→ INFORMATION GIVEN:
-- ==== Sys2Proof/Laws/Outcome.lean ====
section
/-! SUPPORT. Outcomes in sequence, and what a form's execution can answer: one inversion for each shared operation. -/

namespace Sys2Proof.Machine

@[simp] theorem Out.andThen_next {α β : Type} (a : α) (k : α → Out β) : Out.andThen (.next a) k = k a := rfl

@[simp] theorem Out.andThen_fault {α β : Type} (f : Fault) (k : α → Out β) : Out.andThen (.fault f) k = .fault f := rfl

@[simp] theorem Out.andThen_refused {α β : Type} (r : Refusal) (k : α → Out β) :
    Out.andThen (.refused r) k = .refused r := rfl

@[simp] theorem raise_eq {α : Type} (f : Fault) : (raise f : Out α) = .fault f := rfl

/-- A sequence that answers a value has a first part that does. -/
theorem Out.andThen_eq_next {α β : Type} {o : Out α} {k : α → Out β} {b : β} (h : o.andThen k = .next b) :
    ∃ a, o = .next a ∧ k a = .next b := by
  cases o with
  | next a => exact ⟨a, rfl, h⟩
  | fault f => simp at h
  | refused r => simp at h

/-- A form that completes passed the checks, read its operand, and made its two changes (R86). -/
theorem runForm_eq_next {i : Instr} {s t : State} {f : Vec → Vec} (h : runForm i s f = .next t) :
    s.gate i = .next () ∧ ∃ src, s.readRm i = .next src ∧ t = s.complete i (f src) := by
  obtain ⟨_, hg, h⟩ := Out.andThen_eq_next h
  obtain ⟨src, hr, h⟩ := Out.andThen_eq_next h
  exact ⟨hg, src, hr, by injection h with h; exact h.symm⟩

/-- A form whose checks pass and whose operand is read completes (R86). -/
theorem runForm_of_parts {i : Instr} {s : State} {f : Vec → Vec} {src : Vec}
    (hg : s.gate i = .next ()) (hr : s.readRm i = .next src) : runForm i s f = .next (s.complete i (f src)) := by
  simp [runForm, hg, hr]

/-- Every form is the common course with its own result. -/
theorem exec_eq_runForm (i : Instr) (s : State) : exec i s = runForm i s (resultOf i s) := by
  cases i <;> rfl

/-- An instruction that completes: the checks, the operand, the two changes. -/
theorem exec_eq_next {i : Instr} {s t : State} (h : exec i s = .next t) :
    s.gate i = .next () ∧ ∃ src, s.readRm i = .next src ∧ t = s.complete i (resultOf i s src) := by
  rw [exec_eq_runForm] at h
  exact runForm_eq_next h

/-- An instruction whose checks pass and whose operand is read completes. -/
theorem exec_of_parts {i : Instr} {s : State} {src : Vec} (hg : s.gate i = .next ()) (hr : s.readRm i = .next src) :
    exec i s = .next (s.complete i (resultOf i s src)) := by
  rw [exec_eq_runForm]
  exact runForm_of_parts hg hr

/-- A step that completes: the premises hold, the bytes decode, the instruction completes, the other agents' batch
lands. -/
theorem step_eq_next {s t : State} (h : step s = .next t) :
    premises s = .next () ∧
      ∃ i u, s.fetchDecode fetchFuel [] = .next (.form i) ∧ exec i s = .next u ∧ t = u.envAdvance := by
  obtain ⟨_, hp, h⟩ := Out.andThen_eq_next h
  obtain ⟨v, hv, h⟩ := Out.andThen_eq_next h
  refine ⟨hp, ?_⟩
  cases v with
  | form i =>
    obtain ⟨u, hu, h⟩ := Out.andThen_eq_next h
    exact ⟨i, u, hv, hu, by injection h with h; exact h.symm⟩
  | ud len => simp only [onVerdict] at h; split at h <;> simp at h
  | refuse r len => simp only [onVerdict] at h; split at h <;> simp at h
  | notVpermilps => simp [onVerdict] at h
  | short => simp [onVerdict] at h

/-- What the checks of R113 steps 1 to 5 found where they pass. -/
theorem State.gate_eq_next {s : State} {i : Instr} (h : s.gate i = .next ()) :
    s.ripWraps i.ilen = false ∧ s.mode ≠ .mode16 ∧ i.fits s.mode = true ∧ i.addr16 s.mode = false ∧
      enabled s = .next () := by
  rw [State.gate] at h
  split at h
  · simp at h
  · rename_i hr
    rw [State.refusal] at hr
    split at hr
    · simp at hr
    split at hr
    · simp at hr
    split at hr
    · simp at hr
    split at hr
    · simp at hr
    simp_all

end Sys2Proof.Machine
end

→ AIM OF THE TASK: One inclusive range is required: first line of the data through the line containing "k = k a := rfl". Set it down exactly and output nothing else.

→ ANSWER AREA:
-- ==== Sys2Proof/Laws/Outcome.lean ====
section
/-! SUPPORT. Outcomes in sequence, and what a form's execution can answer: one inversion for each shared operation. -/

namespace Sys2Proof.Machine

@[simp] theorem Out.andThen_next {α β : Type} (a : α) (k : α → Out β) : Out.andThen (.next a) k = k a := rfl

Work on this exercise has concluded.